Total number of elements in this embeddings index.

Returns:

Type	Description
	number of elements in this embeddings index

Source code in txtai/embeddings/base.py

def count(self):
    """
    Total number of elements in this embeddings index.

    Returns:
        number of elements in this embeddings index
    """

    if self.ann:
        return self.ann.count()
    if self.scoring:
        return self.scoring.count()
    if self.database:
        return self.database.count()
    if self.ids:
        return len([uid for uid in self.ids if uid is not None])

    # Default to 0 when no suitable method found
    return 0

`delete(ids)`

Deletes from an embeddings index. Returns list of ids deleted.

Parameters:

Name	Type	Description	Default
`ids`		list of ids to delete	required

Returns:

Type	Description
	list of ids deleted

Source code in txtai/embeddings/base.py

def delete(self, ids):
    """
    Deletes from an embeddings index.
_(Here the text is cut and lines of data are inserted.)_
-- ==== Sys2Proof/Laws/State.lean ====
section
/-!
SUPPORT. What every named update of the state does to every field, for simp: one equation per field per update, the
equations of an update gathered in one conjunction. No later proof unfolds a record update.
-/

namespace Sys2Proof.Machine

variable (s : State)

@[simp] theorem State.log_fields (e : BusEvent) :
    (State.log e s).crcEn = s.crcEn ∧ (State.log e s).ie = s.ie ∧ (State.log e s).opc = s.opc ∧
    (State.log e s).arg = s.arg ∧ (State.log e s).busy = s.busy ∧ (State.log e s).done = s.done ∧
    (State.log e s).ovr = s.ovr ∧ (State.log e s).err = s.err ∧ (State.log e s).estate = s.estate ∧
    (State.log e s).result = s.result ∧ (State.log e s).result1 = s.result1 ∧ (State.log e s).mem = s.mem ∧
    (State.log e s).frame = s.frame ∧ (State.log e s).registry = s.registry ∧ (State.log e s).seq = s.seq ∧
    (State.log e s).a = s.a ∧ (State.log e s).k = s.k ∧ (State.log e s).prev = s.prev ∧ (State.log e s).r = s.r ∧
    (State.log e s).level = s.level ∧ (State.log e s).acc = s.acc ∧ (State.log e s).sel = s.sel ∧
    (State.log e s).mosi = s.mosi ∧ (State.log e s).rstn = s.rstn ∧ (State.log e s).cfg = s.cfg ∧
    (State.log e s).env.host = s.env.host ∧ (State.log e s).env.replies = s.env.replies ∧
    (State.log e s).env.busy = s.env.busy ∧ (State.log e s).env.miso = s.env.miso ∧
    (State.log e s).env.bus = s.env.bus ++ [e] ∧ (State.log e s).env.time = s.env.time ∧
    (State.log e s).env.drawn = s.env.drawn ∧ (State.log e s).env.rxDrawn = s.env.rxDrawn ∧
    (State.log e s).env.epoch = s.env.epoch :=
  ⟨rfl, rfl, rfl, rfl, rfl, rfl, rfl, rfl, rfl, rfl, rfl, rfl, rfl, rfl, rfl, rfl, rfl, rfl, rfl, rfl, rfl, rfl, rfl, rfl, rfl, rfl, rfl, rfl, rfl, rfl, rfl, rfl, rfl, rfl⟩

@[simp] theorem State.reply_fields (x : HostReply) :
    (State.reply x s).crcEn = s.crcEn ∧ (State.reply x s).ie = s.ie ∧ (State.reply x s).opc = s.opc ∧
    (State.reply x s).arg = s.arg ∧ (State.reply x s).busy = s.busy ∧ (State.reply x s).done = s.done ∧
    (State.reply x s).ovr = s.ovr ∧ (State.reply x s).err = s.err ∧ (State.reply x s).estate = s.estate ∧
    (State.reply x s).result = s.result ∧ (State.reply x s).result1 = s.result1 ∧ (State.reply x s).mem = s.mem ∧
    (State.reply x s).frame = s.frame ∧ (State.reply x s).registry = s.registry ∧ (State.reply x s).seq = s.seq ∧
    (State.reply x s).a = s.a ∧ (State.reply x s).k = s.k ∧ (State.reply x s).prev = s.prev ∧
    (State.reply x s).r = s.r ∧ (State.reply x s).level = s.level ∧ (State.reply x s).acc = s.acc ∧
    (State.reply x s).sel = s.sel ∧ (State.reply x s).mosi = s.mosi ∧ (State.reply x s).rstn = s.rstn ∧
    (State.reply x s).cfg = s.cfg ∧ (State.reply x s).env.host = s.env.host ∧
    (State.reply x s).env.replies = s.env.replies ++ [x] ∧ (State.reply x s).env.busy = s.env.busy ∧
    (State.reply x s).env.miso = s.env.miso ∧ (State.reply x s).env.bus = s.env.bus ∧
    (State.reply x s).env.time = s.env.time ∧ (State.reply x s).env.drawn = s.env.drawn ∧
    (State.reply x s).env.rxDrawn = s.env.rxDrawn ∧ (State.reply x s).env.epoch = s.env.epoch :=
  ⟨rfl, rfl, rfl, rfl, rfl, rfl, rfl, rfl, rfl, rfl, rfl, rfl, rfl, rfl, rfl, rfl, rfl, rfl, rfl, rfl, rfl, rfl, rfl, rfl, rfl, rfl, rfl, rfl, rfl, rfl, rfl, rfl, rfl, rfl⟩

@[simp] theorem State.elapse_fields (us : Nat) :
    (State.elapse us s).crcEn = s.crcEn ∧ (State.elapse us s).ie = s.ie ∧ (State.elapse us s).opc = s.opc ∧
    (State.elapse us s).arg = s.arg ∧ (State.elapse us s).busy = s.busy ∧ (State.elapse us s).done = s.done ∧
    (State.elapse us s).ovr = s.ovr ∧ (State.elapse us s).err = s.err ∧ (State.elapse us s).estate = s.estate ∧
    (State.elapse us s).result = s.result ∧ (State.elapse us s).result1 = s.result1 ∧
    (State.elapse us s).mem = s.mem ∧ (State.elapse us s).frame = s.frame ∧
    (State.elapse us s).registry = s.registry ∧ (State.elapse us s).seq = s.seq ∧ (State.elapse us s).a = s.a ∧
    (State.elapse us s).k = s.k ∧ (State.elapse us s).prev = s.prev ∧ (State.elapse us s).r = s.r ∧
    (State.elapse us s).level = s.level ∧ (State.elapse us s).acc = s.acc ∧ (State.elapse us s).sel = s.sel ∧
    (State.elapse us s).mosi = s.mosi ∧ (State.elapse us s).rstn = s.rstn ∧ (State.elapse us s).cfg = s.cfg ∧
    (State.elapse us s).env.host = s.env.host ∧ (State.elapse us s).env.replies = s.env.replies ∧
    (State.elapse us s).env.busy = s.env.busy ∧ (State.elapse us s).env.miso = s.env.miso ∧
    (State.elapse us s).env.bus = s.env.bus ∧
    (State.elapse us s).env.time = s.env.time + us + Config.timeDraw s.env.drawn ∧
    (State.elapse us s).env.drawn = s.env.drawn + 1 ∧ (State.elapse us s).env.rxDrawn = s.env.rxDrawn ∧
    (State.elapse us s).env.epoch = s.env.epoch :=
  ⟨rfl, rfl, rfl, rfl, rfl, rfl, rfl, rfl, rfl, rfl, rfl, rfl, rfl, rfl, rfl, rfl, rfl, rfl, rfl, rfl, rfl, rfl, rfl, rfl, rfl, rfl, rfl, rfl, rfl, rfl, rfl, rfl, rfl, rfl⟩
Returns list of ids deleted.

    Args:
        ids: list of ids to delete

    Returns:
        list of ids deleted
    """

    # List of internal indices for each candidate id to delete
    indices = []

    # List of deleted ids
    deletes = []

    if self.database:
        # Retrieve indexid-id mappings from database
        ids = self.database.ids(ids)

        # Parse out indices and ids to delete
        indices = [i for i, _ in ids]
        deletes = sorted(set(uid for _, uid in ids))

        # Delete ids from database
        self.database.delete(deletes)
    elif self.ann or self.scoring:
        # Find existing ids
        for uid in ids:
            indices.extend([index for index, value in enumerate(self.ids) if uid == value])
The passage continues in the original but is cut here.